The film was not a box office success, and while the list of hit portmanteau films is not exactly lengthy to start with, one suspects that this film a little too close to recent experience for many viewers. Even in some of the lighter sequences, Spaak inserts numerous small, even throwaway, observations about the nature of life in France just after the war. There are the fake ration coupons, the people keen to burnish their image as members of the resistance (it's of note when a character does not immediately mention his service, as though such self-effacement was uncommon, and perhaps a sign of more genuine participation), the almost absurd efforts of petty officialdom to recuperate the released prisoners for the nation's self-image, and the constant reflection on who did or did not collaborate and to what degree, with Spaak casting aspersions on the near-ubiquitous comités d'épuration of the immediate post-war period.

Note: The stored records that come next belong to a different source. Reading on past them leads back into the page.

-- ==== Sys2Proof/Machine/Operands.lean ====
section
/-! DEFINITION. The operand and data forms of the block: words as byte pairs, BCD bytes, the clamp, and the bytes of
every frame format (spec/30_encoding.md, spec/40_bytecodec.md rules R90 to R93, spec/41_datetime.md rule R100).
Nothing here reads the state. -/

namespace Sys2Proof.Machine

/-- The byte with the low eight bits of a natural number: `trunc8` of R8. -/
def trunc8 (n : Nat) : Byte := BitVec.ofNat 8 n

/-- `w[15:8]` (R8). -/
def highByte (w : Word) : Byte := w.extractLsb' 8 8

/-- `w[7:0]` (R8). -/
def lowByte (w : Word) : Byte := w.extractLsb' 0 8

/-- `packWord` (R92): `(zext_16(high) << 8) | zext_16(low)`. -/
def packWord (high low : Byte) : Word := (high.zeroExtend 16 <<< 8) ||| low.zeroExtend 16

/-- `b[7:4]` (R8, R60). -/
def highNibble (b : Byte) : BitVec 4 := b.extractLsb' 4 4

/-- `b[3:0]` (R8, R60). -/
def lowNibble (b : Byte) : BitVec 4 := b.extractLsb' 0 4

/-- The byte with the two nibbles: `(tens << 4) | ones` (R60). -/
def packNibbles (tens ones : BitVec 4) : Byte := (tens.zeroExtend 8 <<< 4) ||| ones.zeroExtend 8

/-- The value of the two nibbles of a BCD byte, "`ones + 10*tens`" (R60, R91): at most 165, so the byte holds it. -/
def nibblesValue (tens ones : BitVec 4) : Byte := trunc8 (ones.toNat + 10 * tens.toNat)

/-- `encodeBCD` (R90): the two decimal digits of a value up to 99; the open function `ENC_BCD_OOR` above. -/
def encodeBCD (value : Byte) : Byte :=
  if value.toNat ≤ 99 then trunc8 (((value.toNat / 10) <<< 4) ||| (value.toNat % 10)) else Config.encBcdOor value

/-- `decodeBCD` (R91): each nibble at its face value, 0 to 15. -/
def decodeBCD (b : Byte) : Byte := nibblesValue (highNibble b) (lowNibble b)

/-- `clamp(v, lo, hi)`, "computed on `int`" (R8, R100). -/
def clamp (v lo hi : Int) : Int := if v < lo then lo else if hi < v then hi else v

/-- A byte operand clamped into a field's range (R100). -/
def clampByte (v : Byte) (lo hi : Int) : Byte := BitVec.ofInt 8 (clamp v.toNat lo hi)

/-- A full year as the offset a `dt` holds: "computed on int, no wrap-around" (R101). -/
def clampYear (y : Word) : Byte := BitVec.ofInt 8 (clamp ((y.toNat : Int) - (epoch : Int)) 0 99)

/-- The seven fields of a record of bytes, in the order {year, month, day, week, hour, minute, second}. -/
def dateTimeBytes (d : DateTime) : List Byte := [d.year, d.month, d.day, d.week, d.hour, d.minute, d.second]

/-- The seven bytes of a `DT7` buffer in wire order (R62). -/
def dt7Bytes (b : DT7) : List Byte := [b.year, b.month, b.day, b.week, b.hour, b.minute, b.second]

/-- A received buffer read as `DT7`: byte offset k is field k (R62). -/
def dt7OfBytes (data : List Byte) : DT7 :=
  ⟨data.getD 0 0, data.getD 1 0, data.getD 2 0, data.getD 3 0, data.getD 4 0, data.getD 5 0, data.getD 6 0⟩

/-- Words on the wire, each "high byte first" (R61, R70, R71). -/
def wordBytes : List Word → List Byte
  | [] => []
  | w :: ws => highByte w :: lowByte w :: wordBytes ws

/-- Byte pairs in the order given (R68). -/
def pairBytes : List (Byte × Byte) → List Byte
  | [] => []
  | p :: ps => p.1 :: p.2 :: pairBytes ps

/-- `F_RW` from its length byte on (R65): `[2 + dataLen][0x80][address][data]`. -/
def bodyRW (addr : Byte) (data : List Byte) : List Byte :=
  trunc8 (2 + data.length) :: cmdRegWrite :: addr :: data

/-- `F_RRQ` from its length byte on (R66): `[3][0x81][address][count]`. -/
def bodyRRQ (addr count : Byte) : List Byte := [3, cmdRegRead, addr, count]

/-- `F_VW` from its length byte on (R68): `[3 + 2*wordCount][CMD_VAR_WRITE][addressHigh][addressLow][data]`. -/
def bodyVW (addr : Word) (data : List (Byte × Byte)) : List Byte :=
  trunc8 (3 + 2 * data.length) :: Config.cmdVarWrite :: highByte addr :: lowByte addr :: pairBytes data

/-- `F_VRQ` from its length byte on (R69): `[4][CMD_VAR_READ][addressHigh][addressLow][count]`. -/
def bodyVRQ (addr : Word) (count : Byte) : List Byte :=
  [4, Config.cmdVarRead, highByte addr, lowByte addr, count]

/-- The RTC set frame from its length byte on (R72): `[0x0A][0x80][RTC_COMMIT_ADDR][0x5A][DT7]`. -/
def bodyRtcSet (time : DT7) : List Byte :=
  0x0A#8 :: cmdRegWrite :: Config.rtcCommitAddr :: rtcApplyMarker :: dt7Bytes time

/-- `F_RRS`, the whole frame (R67): `[h][l][count + 3][0x81][address][count][data]`. -/
def frameRRS (h l addr : Byte) (data : List Byte) : List Byte :=
  h :: l :: trunc8 (data.length + 3) :: cmdRegRead :: addr :: trunc8 data.length :: data

/-- The layout that `F_VRS` and `F_EV` share (R70, R71): `[h][l][4 + 2n][command][addressHigh][addressLow][n][words]`. -/
def frameWords (h l command : Byte) (addr : Word) (words : List Word) : List Byte :=
  h :: l :: trunc8 (4 + 2 * words.length) :: command :: highByte addr :: lowByte addr :: trunc8 words.length ::
    wordBytes words

end Sys2Proof.Machine
end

Clouzot's segment, the third, is by some way the film's strongest sequence, pushing both characters and audience to reflect on the nature, and perhaps the banality, of evil, and posing the question of how one might behave in extreme circumstances. Set in a hotel that accommodates those not yet able to return to their actual homes, the film, featuring Louis Jouvet, gives a vivid sense of the way in which many returnees felt caught between worlds, no longer in their original homes and yet desperate to start new lives if not quite to resume old ones. Spaak treats that theme with a good deal more humour in the fourth segment, in which a returnee finds his apartment has been requisitioned for the benefit of a puffed-up minor resistant. The only sequence that rivals Clouzot's in intensity is the first, a true chamber piece centered on a woman forced to deal with the property shenanigans her relatives have indulged in during her enforced absence. It's a brutally cynical segment, excoriating the idea of the noble France left behind.

In the end, the primary unifying thread is that of performance -- each segment has a very strong lead actor. Bernard Blier anchors the opener, with barely anything to act against in the film's most powerful scene since he's talking to a mute, virtually immobile invalid; it's among the strongest work I've seen from the actor. Louis Jouvet is predictably magnetic, and multi-layered, as the embittered interrogator forced to confront his own contradictions in Clouzot's lacerating section, and Serge Reggiani, playing a rather more pleasant character than is often the case, is also fine in the final segment even if the piece itself is far too neat. François Périer and the popular (and to me unfamiliar) actor Noël Noël feature in the lighter segments, and they convey rather well the way in which entirely ordinary, good-humoured men are confronted by the strangest of circumstances both during their imprisonment and on their return home.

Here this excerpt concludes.